MATERIAL TO PROCESS »
-- ==== Sys2Proof/Machine/Request.lean ====
section
/-! DEFINITION. Requests of memory units: their tokens, places and translation, parking, and how they complete (R49,
R125, R129, R131, R132, R193, R257 to R263, R379, R424, R428, R429, R444 to R446, R450). -/

namespace Sys2Proof.Machine

/-! ### The frame of a memory unit (R193) -/

/-- LT. -/
def Mu.ltNo (m : Mu) : Nat := fld m.cfg 88 8
/-- AGSEL. -/
def Mu.agsel (m : Mu) : Nat := fld m.cfg 86 2
/-- EDGEIN. -/
def Mu.edgein (m : Mu) : Bool := bit m.cfg 85
/-- CMPL. -/
def Mu.cmpl (m : Mu) : Bool := bit m.cfg 84
/-- COUNT. -/
def Mu.count (m : Mu) : Nat := fld m.cfg 76 8
/-- QFLAGS. -/
def Mu.qflags (m : Mu) : Nat := fld m.cfg 124 4

/-- What kind of instruction a memory unit runs (R258), in the order of FN. -/
inductive MuFn where
  | ld | st | gath | scat | atom | ord | fence | qld | qst | qstv | bara | barw | pref
  deriving DecidableEq, Repr

/-- The instruction of a request, by FN (R258). -/
def muFn (n : Nat) : MuFn :=
  match n with
  | 0 => .ld | 1 => .st | 2 => .gath | 3 => .scat | 4 => .atom | 5 => .ord | 6 => .fence | 7 => .qld | 8 => .qst
  | 9 => .qstv | 10 => .bara | 11 => .barw | _ => .pref

/-- The kind of a request. -/
def MuReq.kind (r : MuReq) : MuFn := muFn r.fn

/-- Operand tokens after the coordinate (R258); CAS takes two. -/
def muOperands (f : MuFn) (imm : Nat) : Nat :=
  match f with
  | .st | .gath | .qst | .qstv | .barw => 1
  | .scat => 2
  | .atom => if imm % 8 = 5 then 2 else 1
  | _ => 0

/-- A request that orders the partner: its tokens are triggers and it has no place (R261). -/
def MuFn.orders (f : MuFn) : Bool := f == .ord || f == .fence

/-- A quorum request (R262). -/
def MuFn.quorum (f : MuFn) : Bool := f == .qld || f == .qst || f == .qstv

/-- A barrier request (R263). -/
def MuFn.barrier (f : MuFn) : Bool := f == .bara || f == .barw

/-- The request reads its places. -/
def MuFn.reads (f : MuFn) : Bool :=
  match f with
  | .st | .scat | .qst | .qstv => false
  | _ => true

/-- The request writes its places. -/
def MuFn.writes (f : MuFn) : Bool :=
  match f with
  | .st | .scat | .qst | .qstv | .atom | .bara => true
  | _ => false

/-- The instruction has a reply output (R258). -/
def MuFn.replies (f : MuFn) : Bool :=
  match f with
  | .ld | .gath | .atom | .qld | .bara | .barw => true
  | _ => false

/-- The spaces that an instruction may name (R124, R129, R260, R262, R263). -/
def MuFn.mayUse (f : MuFn) (space : Nat) : Bool :=
  match f with
  | .atom => space == 0 || space == 1 || space == 3
  | .qld | .qst | .qstv => space == 7
  | .bara | .barw => space == 0 || space == 1
  | .ord | .fence => true
  | _ => space != 2 && space != 7

/-! ### Tokens at the request input (R22, R49) -/

/-- The tokens of a port that a consumer's bit still has to take, oldest first (R48). -/
def headsFor (es : List Entry) (b : Fin 4) : List Token := (es.filter fun e => e.pend.getLsbD b.val).map (·.tok)

/-- The compute unit's port that stands as MU0's request input (R49). -/
def State.muTap (s : State) (pt : Nat) (u : Bool) : Option (Bool × Fin 6) :=
  if u then none
  else ([false, true].flatMap fun v => (List.finRange 6).map fun k => (v, k)).find? fun p =>
    ((s.cu pt p.1).mask p.2.val).getLsbD 3

/-- The tokens at a memory unit's request input. -/
def State.muToks (s : State) (pt : Nat) (u : Bool) : List Token :=
  match s.muTap pt u with
  | some (v, k) => headsFor (s.cu pt v).ins[k] 3
  | none => (s.mu pt u).buf

/-- One token of the request input is consumed. -/
def State.muTake (s : State) (pt : Nat) (u : Bool) : State :=
  let m := { s.mu pt u with seen := (s.mu pt u).seen.tail }
  match s.muTap pt u with
  | some (v, k) => (s.setMu pt u m).takePort pt v k 3
  | none =>
    (((s.setMu pt u { m with buf := m.buf.tail }).touch pt .tok).free (.mu pt u)).headCheck pt (if u then 0x2E else 0x2D)

/-- Several tokens of the request input are consumed. -/
def State.muTakes (s : State) (pt : Nat) (u : Bool) (n : Nat) : State :=
  (List.range n).foldl (fun s _ => s.muTake pt u) s

/-- A tuple that its generator passed straight to the unit is consumed (R193). -/
def State.tupleTake (s : State) (pt : Nat) (u : Bool) : State :=
  let m := s.mu pt u
  (s.setMu pt u { m with tuples := m.tuples.tail }).touch pt .tok

/-! ### Requests held -/

/-- A request of a memory unit, by acceptance number. -/
def State.muReq (s : State) (pt : Nat) (u : Bool) (n : Nat) : Option MuReq := (s.mu pt u).reqs.find? fun r => r.num == n

/-- A memory unit's requests changed. -/
def Mu.mapReqs (m : Mu) (f : MuReq → MuReq) : Mu :=
  { m with items := m.items.map fun i => match i with | .req r => .req (f r) | _ => i }

/-- One request replaced. -/
def State.setReq (s : State) (pt : Nat) (u : Bool) (r : MuReq) : State :=
  s.setMu pt u ((s.mu pt u).mapReqs fun x => if x.num = r.num then r else x)

/-- The request holds up what follows it: it has not been performed. -/
def MuReq.open (r : MuReq) : Bool := !r.performed

/-! ### Places (R119 to R121, R124, R259 to R263) -/

/-- The coordinates of each element; none is an absent index (R259). -/
def MuReq.targets (r : MuReq) : List (Option (List Int)) :=
  let cs : List Int := (List.range (ltRank r.lt)).map fun k => (r.coords.getD k 0 : Int)
  let at0 (d : Int) : Option (List Int) := some (match cs with | [] => [] | c :: t => (c + d) :: t)
  match r.kind with
  | .ord | .fence => []
  | .qld | .qst | .qstv | .bara | .barw => [some cs]
  | .gath | .scat =>
    let ix : Payload := match r.data with | t :: _ => t.payload | [] => 0
    (List.range r.count).map fun j =>
      let x := elemAt ix 32 j
      if isAbsent .int32 x then none else at0 (signedOf 32 x)
  | _ => (List.range r.count).map fun j => at0 (j : Int)

/-- The request breaks OOB TRAP, or names a barrier word or quorum cell out of extent (R121, R263); it does not depend
on the element width. -/
def MuReq.trapsOob (r : MuReq) : Bool :=
  (ltOob r.lt == 2 || r.kind.barrier || r.kind.quorum) && r.targets.any fun e =>
    match e with | some cs => !ltInside r.lt cs | none => false

/-- Where a memory unit stands. -/
def muStand (pt : Nat) : Stand := ⟨some pt, ptCl pt⟩

/-- Who a memory unit's access is by. -/
def State.muWho (s : State) (pt : Nat) : Who := ⟨(s.owner pt).getD 0, ptCl pt, some pt⟩

/-- A PREF passes over what would be a fault (R259). -/
def prefElems (es : List (Option Elem)) : List Elem := es.map fun e => e.getD { spot := .nowhere, done := true }

/-- The elements of a request, of width `w`; none is an address fault. -/
def State.elemsAt (s : State) (pt : Nat) (r : MuReq) (w : Nat) : Option (List Elem) :=
  let es := r.targets.map fun e => s.elemFor (muStand pt) r.lt w r.kind.reads e
  if r.kind = .pref then some (prefElems es) else allSome es

/-- The request in a space without translation (R120, R124, R129, R260, R263). -/
def State.resolveLocal (s : State) (pt : Nat) (r : MuReq) : Res3 :=
  match ltElem r.lt with
  | none => .bad
  | some el =>
    let w := if r.kind.barrier then 64 else fmtWidth el
    let pair := r.kind.barrier || (if r.kind = .atom ∨ isBlock el then el == r.ty else pairOk el r.ty r.kind.writes)
    if !pair then .bad else match s.elemsAt pt r w with | some es => .ok es | none => .bad

/-- The first bit of the block of `w`-bit elements that a place lies in (R128). -/
def Spot.blockBit (p : Spot) (w : Nat) : Nat := match p with | .phys b _ _ _ => b / (32 * w) * (32 * w) | _ => 0

/-- The place of a block's first element. -/
def Spot.blockSpot (p : Spot) : Spot :=
  match p with
  | .phys _ f a t => .phys (p.blockBit (fmtWidth f)) f a t
  | q => q
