-- ==== Sys2Proof/Machine/Engine.lean ====
section
/-! DEFINITION. Engine programs, copy-engine operations and promises (R57, R63, R280, R281, R288 to R295, R402, R415,
R433, R435, R439, R457). -/

namespace Sys2Proof.Machine

/-! ### FORK and RDV (R63, R280, R281) -/

/-- Bytes of section 4 of a context's launch; of a supervisor, its own code. -/
def State.codeBytes (s : State) (c : Nat) : List Byte :=
  if isSupId c then (s.ctx c).code.flatMap fun p => bytesOf p 4
  else match s.launchOf c with
    | some (_, l) => l.code
    | none => []

/-- Parcels of bytes, four at a time; bytes past the last whole parcel are left out. -/
def parcelsOf : Nat → List Byte → List Parcel
  | 0, _ => []
  | n + 1, bs => BitVec.ofNat 32 (natOfBytes (bs.take 4)) :: parcelsOf n (bs.drop 4)

/-- The parcels of a code section from a byte offset on. -/
def codeFrom (bs : List Byte) (off : Nat) : List Parcel := parcelsOf ((bs.length - off) / 4) (bs.drop off)

/-- The contexts that a FORK names, in ascending bit order (R280). -/
def State.forkTargets (s : State) (c : Nat) (imm : BitVec 8) (mask : Word64) : List Nat :=
  if imm = 0 then
    let cl := s.homeCl c
    ((List.range 64).filter fun j => bit mask j).map fun j => idOf (cl / 6) (cl % 6) (128 + j)
  else ((List.range 32).filter fun j => bit mask j).map fun j => idOf (s.ctxDie c) 7 j

/-- A named context accepts its program; its timeline is kept, but 0 when it is first forked in a launch (R272, R280). -/
def State.startProgram (s : State) (c e number off : Nat) (arg : Nat) : State :=
  let f := s.ctx c
  let x := s.ctx e
  let again := match s.launchOf c with | some (_, la) => la.forked.contains e | none => true
  let s1 := match s.launchOf c with
    | some (l, la) => { s with launches := tset s.launches l { la with forked := markAdd la.forked e } }
    | none => s
  s1.setCtx e { x with
    st := .running, pc := 0, code := codeFrom (s.codeBytes c) off
    xregs := ((Vector.replicate 16 (0 : Word64)).set 0 (BitVec.ofNat 64 c)).set 1 (BitVec.ofNat 64 arg)
    waitDone := false, ownDone := false, ownVal := 0, waitFor := .none, hold := .none, halted := false, trapped := none
    members := if again then x.members else match s.launchOf c with | some (_, la) => la.entries e | none => x.members
    forker := c, underFork := number, chain := s.chainHead c, homeCl := s.homeCl c % 6, homeReg := none, launch := f.launch, forks := []
    timeline := if again then x.timeline else 0, opBase := if again then x.opBase else x.accepted }
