-- ==== Sys2Proof/Machine/Streams.lean ====
section
/-! DEFINITION. Element instructions: tokens, repeat, coordinates, reductions, stream marks, control flow, the matrix
token, operand slots and rotation requests (09: R232 to R251, R256, R265, R266). -/

namespace Sys2Proof.Machine

/-! ### Token movement (R238, R239) -/

/-- The operand passed on unchanged (R234); a register or zero is a new token. -/
def passFire (o : OpVal) : Fire :=
  match o with
  | .tok t => { pass := some t }
  | x => { out := some (x.payload 32) }

/-- MOVE (R238). -/
def fireMove (_ : EView) (o : Opnds) : Fire := passFire o.a

/-- A result whose sideband is that of A (R238). -/
def likeA (o : Opnds) (p : Payload) : Fire :=
  match o.a with
  | .tok t => { pass := some { t with payload := p, kind := .data, residue := residueOf p } }
  | _ => { pass := some (dataToken p 0 0 false) }

/-- SWZ (R238). -/
def fireSwz (_ : EView) (o : Opnds) : Fire :=
  let a := (o.a.payload 32)
  let b := (o.b.payload 32)
  likeA o (payloadOf 64 ((List.range 8).map fun j =>
    let n := natBits o.c.scalar (4 * j) 4
    if n < 8 then elemAt a 64 n else elemAt b 64 (n - 8)))

/-- PACK (R238). -/
def firePack (v : EView) (o : Opnds) : Fire :=
  let w := fmtWidth v.m.ty
  let n := 512 / w
  let h := natBits v.m.imm.toNat 0 1 * (n / 2)
  likeA o (payloadOf w ((List.range n).map fun i =>
    if i % 2 = 0 then o.a.elem w (h + i / 2) else o.b.elem w (h + i / 2)))

/-- UNPK (R238). -/
def fireUnpk (v : EView) (o : Opnds) : Fire :=
  let w := fmtWidth v.m.ty
  let n := 512 / w
  let pos := natBits v.m.imm.toNat 0 1
  likeA o (payloadOf w ((List.range n).map fun i =>
    if i < n / 2 then o.a.elem w (2 * i + pos) else o.b.elem w (2 * (i - n / 2) + pos)))

/-- BCAST (R238). -/
def fireBcast (v : EView) (o : Opnds) : Fire :=
  let w := fmtWidth v.m.ty
  likeA o (payloadOf w (List.replicate (512 / w) (o.a.elem w (natBits v.m.imm.toNat 0 6))))

/-- The heads of A and B of a stream-steering instruction, where the codes name inputs. -/
def State.srcHead (s : State) (pt : Nat) (u : Bool) (x : Src) : Option Token :=
  match x with
  | .inp k | .peek k => s.head pt u k
  | .none => none
  | y => some (dataToken ((s.opVal pt u y).payload 32) 0 0 false)

/-- A source that is a consumed input is taken. -/
def State.takeSrc (s : State) (pt : Nat) (u : Bool) (x : Src) : State :=
  match x with
  | .inp k => s.take pt u k
  | _ => s

/-- The S-register destination of a token that is passed on. -/
def State.passS (s : State) (pt : Nat) (u : Bool) (v : EView) (t : Token) : State :=
  match v.d with
  | .s k => s.setS pt u k (BitVec.ofNat 32 (elemAt t.payload (fmtWidth v.m.ty) 0))
  | _ => s

/-- A unit that reads its own stream-mark rules acts, or stalls where it does not. -/
def onUnit (s : State) (f : Nat → Bool → Out) : Out :=
  match s.cur with
  | .cu pt u => if s.cuReady pt u then f pt u else stall s
  | _ => .fault .wrongAgent

/-- A DATA token passed on `outs`, consuming `x` and, where given, the control token at `q` (R234). -/
def State.passOn (s : State) (pt : Nat) (u : Bool) (v : EView) (x : Src) (q : Fin 4) (outs : List Nat) (t : Token) :
    State :=
  let k := s.checked pt (cuUnit u) (some t.residue.toNat)
  let t := { t with poison := t.poison || k.2 }
  if t.poison && v.d.isS then k.1.consumePoison pt (cuUnit u) (s.cu pt u).pos (srcPort x)
  else ((((k.1.takeSrc pt u x).ctlTake pt u q).passS pt u v t).emitAll pt (outs.map (outCode u)) t).advance pt u v.len

/-- MERGE (R238, R239). -/
def doMerge (v : EView) (s : State) : Out :=
  onUnit s fun pt u =>
    let q : Fin 4 := Fin.ofNat 4 (natBits v.m.imm.toNat 0 2)
    let ha := s.srcHead pt u v.a
    let hb := s.srcHead pt u v.b
    let mark := match ha, hb with | some a, some b => commonMark [a, b] | _, _ => none
    if s.outsReady pt u v then
      match mark with
      | some t => .next (s.fireMark pt u v t)
      | none =>
        match s.ctlHead pt u q with
        | none => stall s
        | some b =>
          match (if b then ha else hb) with
          | none => stall s
          | some t => if t.isMark then stall s else .next (s.passOn pt u v (if b then v.a else v.b) q v.outs t)
    else stall s

/-- STEER (R238, R239): FPORT is the second output. -/
def doSteer (v : EView) (s : State) : Out :=
  onUnit s fun pt u =>
    let q : Fin 4 := Fin.ofNat 4 (natBits v.m.imm.toNat 0 2)
    let fp := natBits v.m.imm.toNat 2 2
    let both := (v.outs ++ [fp]).dedup
    if s.canEmit pt (both.map (outCode u)) then
      match s.srcHead pt u v.a with
      | none => stall s
      | some t =>
        if t.isMark then
          .next (((s.takeSrc pt u v.a).emitAll pt (both.map (outCode u)) t).advance pt u v.len |>.snapMark pt u t)
        else
          match s.ctlHead pt u q with
          | none => stall s
          | some true => .next (s.passOn pt u v v.a q v.outs t)
          | some false => .next (s.passOn pt u { v with d := .none } v.a q [fp] t)
    else stall s

/-- GATE (R238, R239). -/
def doGate (v : EView) (s : State) : Out :=
  onUnit s fun pt u =>
    let q : Fin 4 := Fin.ofNat 4 (natBits v.m.imm.toNat 0 2)
    if s.outsReady pt u v then
      match s.srcHead pt u v.a with
      | none => stall s
      | some t =>
        if t.isMark then
          .next (((s.takeSrc pt u v.a).emitAll pt (v.outs.map (outCode u)) t).advance pt u v.len |>.snapMark pt u t)
        else
          match s.ctlHead pt u q with
          | none => stall s
          | some true => .next (s.passOn pt u v v.a q v.outs t)
          | some false => .next (((s.takeSrc pt u v.a).ctlTake pt u q).advance pt u v.len)
    else stall s

/-! ### Repeat (R240) -/

/-- The count of REPT and REPTC: an absent or negative scalar gives 0. -/
def reptCount (v : EView) (o : Opnds) : Nat :=
  if v.op = .rept then v.m.imm.toNat
  else if o.b.scalar ≥ 2 ^ 31 then 0 else o.b.scalar

/-- One of the n firings of REPT and REPTC that sends the token, the last of which consumes the heads (R240). -/
def State.reptOnce (s : State) (pt : Nat) (u : Bool) (v : EView) (n : Nat) (t : Token) : State :=
  let c := s.cu pt u
  let s0 := if c.reptDone = 0 then s.takeGate pt u v.m.qg else s
  let s1 := (s0.passS pt u v t).emitAll pt (v.outs.map (outCode u)) t
  if c.reptDone + 1 ≥ n then
    let s2 := s1.takeAll pt u v.consumed
    (s2.setCu pt u { s2.cu pt u with reptDone := 0 }).advance pt u v.len
  else s1.setCu pt u { s1.cu pt u with reptDone := c.reptDone + 1 }

/-- One of the n firings of REPT and REPTC on DATA heads: a poisoned count, or a poisoned token for an S register, is consumed
poison (R240, R399, R403). -/
def State.reptFire (s : State) (pt : Nat) (u : Bool) (v : EView) (hs : List Token) : Out :=
  let c := s.cu pt u
  let o := s.opnds pt u v
  let n := reptCount v o
  let s0 := if c.reptDone = 0 then s.takeGate pt u v.m.qg else s
  if v.op = .reptc && (match o.b with | .tok t => t.poison | _ => false) then
    .next (s.consumePoison pt (cuUnit u) c.pos (srcPort v.b))
  else if n = 0 then .next ((s0.takeAll pt u v.consumed).advance pt u v.len)
  else if s.outsReady pt u v then
    match (passFire o.a).token hs with
    | none => stall s
    | some t =>
      let k := s.checked pt (cuUnit u) (some t.residue.toNat)
      if (t.poison || k.2) && v.d.isS then .next (k.1.consumePoison pt (cuUnit u) c.pos (s.poisonPort pt u v))
      else .next (k.1.reptOnce pt u v n { t with poison := t.poison || k.2 })
  else stall s

/-- REPT and REPTC (R240): one emission per firing; marks and the gate are tested at the first. -/
def doRept (v : EView) (s : State) : Out :=
  onUnit s fun pt u =>
    let c := s.cu pt u
    let heads := s.heads pt u v
    match (if c.reptDone = 0 then heads.bind v.markOf else none) with
    | some t => if s.outsReady pt u v then .next (s.fireMark pt u v t) else stall s
    | none =>
      match (if c.reptDone = 0 then gate v.m.qg (s.ctlHead pt u c.qgport) else .fire) with
      | .wait => stall s
      | .skip => .next ((s.takeGate pt u v.m.qg).advance pt u v.len)
      | .fire =>
        match heads with
        | none => stall s
        | some hs => if v.mixed hs then stall s else s.reptFire pt u v hs

/-! ### Coordinate streams (R241, R242) -/

/-- TAGC and UNTAG (R241). -/
def fireTag (v : EView) (o : Opnds) : Fire :=
  let t := match o.a with | .tok t => t | x => dataToken (x.payload 32) 0 0 false
  match v.op with
  | .tagc => { pass := some { t with coord := BitVec.ofNat 32 o.b.scalar } }
  | _ =>
    if natBits v.m.imm.toNat 0 1 = 0 then { pass := some { t with coord := 0 } }
    else { out := some (t.coord.setWidth 512) }

/-- A token whose every element is absent (R242), with the POISON of the heads that the firing read (R43). -/
def absentToken (ty : Fmt) (coord : BitVec 32) (poison : Bool) : Token :=
  dataToken (payloadOf (fmtWidth ty) (List.replicate (512 / fmtWidth ty) (absentOf ty))) 0 coord poison

/-- What the heads make ISECT or UNION do (R242): whether A and B are consumed, and what leaves on D and O[OB].  Barriers with
different mark numbers pass each on its own output: the model's choice (log entry 13). -/
structure Joined where
  useA : Bool
  useB : Bool
  outD : Option Token
  outB : Option Token
  deriving DecidableEq, Repr

/-- The table of R242. -/
def joinHeads (union : Bool) (ty : Fmt) (a b : Token) : Option Joined :=
  let p := a.poison || b.poison
  let onlyA : Joined := ⟨true, false, if union then some a else none, if union then some (absentToken ty a.coord p) else none⟩
  let onlyB : Joined := ⟨false, true, if union then some (absentToken ty b.coord p) else none, if union then some b else none⟩
  if a.isMark ∧ b.isMark then
    if a.kind = b.kind then some ⟨true, true, some { a with poison := p }, some { b with poison := p }⟩ else none
  else if a.isMark then some onlyB
  else if b.isMark then some onlyA
  else if a.coord = b.coord then some ⟨true, true, some a, some b⟩
  else if a.coord.toNat < b.coord.toNat then some onlyA
  else some onlyB

/-- The coordinate of a DATA head does not rise above that of the last token consumed on its input in the segment
(R242). -/
def Cu.falls (c : Cu) (x : Src) (t : Token) : Bool :=
  !t.isMark && (match x with
    | .inp k | .peek k => (match c.lastCoord[k] with | some l => decide (t.coord.toNat ≤ l.toNat) | none => false)
    | _ => false)

/-- The effects of an ISECT or UNION firing (R202, R241, R242, R403): an S-register destination receives element 0 of a
DATA token. -/
def State.joinFired (s : State) (pt : Nat) (u : Bool) (v : EView) (ob : Nat) (j : Joined) : State :=
  let mark := j.outD.any Token.isMark
  let k := if mark then (s, false) else s.checked pt (cuUnit u) (j.outD.map fun t => t.residue.toNat)
  let j := if k.2 then { j with outD := j.outD.map (fun t => { t with poison := true })
                                outB := j.outB.map fun t => { t with poison := true } } else j
  if v.d.isS && !mark && j.outD.any (·.poison) then
    k.1.consumePoison pt (cuUnit u) (s.cu pt u).pos (s.poisonPort pt u v)
  else
    let s1 := if j.useA then k.1.takeSrc pt u v.a else k.1
    let s2 := if j.useB && !(j.useA && v.a == v.b) then s1.takeSrc pt u v.b else s1
    let s3 := match j.outD with
      | some t => (if t.isMark then s2 else s2.passS pt u v t).emitAll pt (v.outs.map (outCode u)) t
      | none => s2
    let s4 := match j.outB with
      | some t => s3.emit pt (outCode u ob) t
      | none => s3
    let s5 := s4.advance pt u v.len
    match j.outD with
    | some t => s5.snapMark pt u t
    | none => s5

ABOUT THIS EXERCISE » Each line from the material above that mentions the word "peek" needs to be copied.

SOLUTION FOR THIS PROBLEM »
  | .inp k | .peek k => s.head pt u k
    | .inp k | .peek k => (match c.lastCoord[k] with | some l => decide (t.coord.toNat ≤ l.toNat) | none => false)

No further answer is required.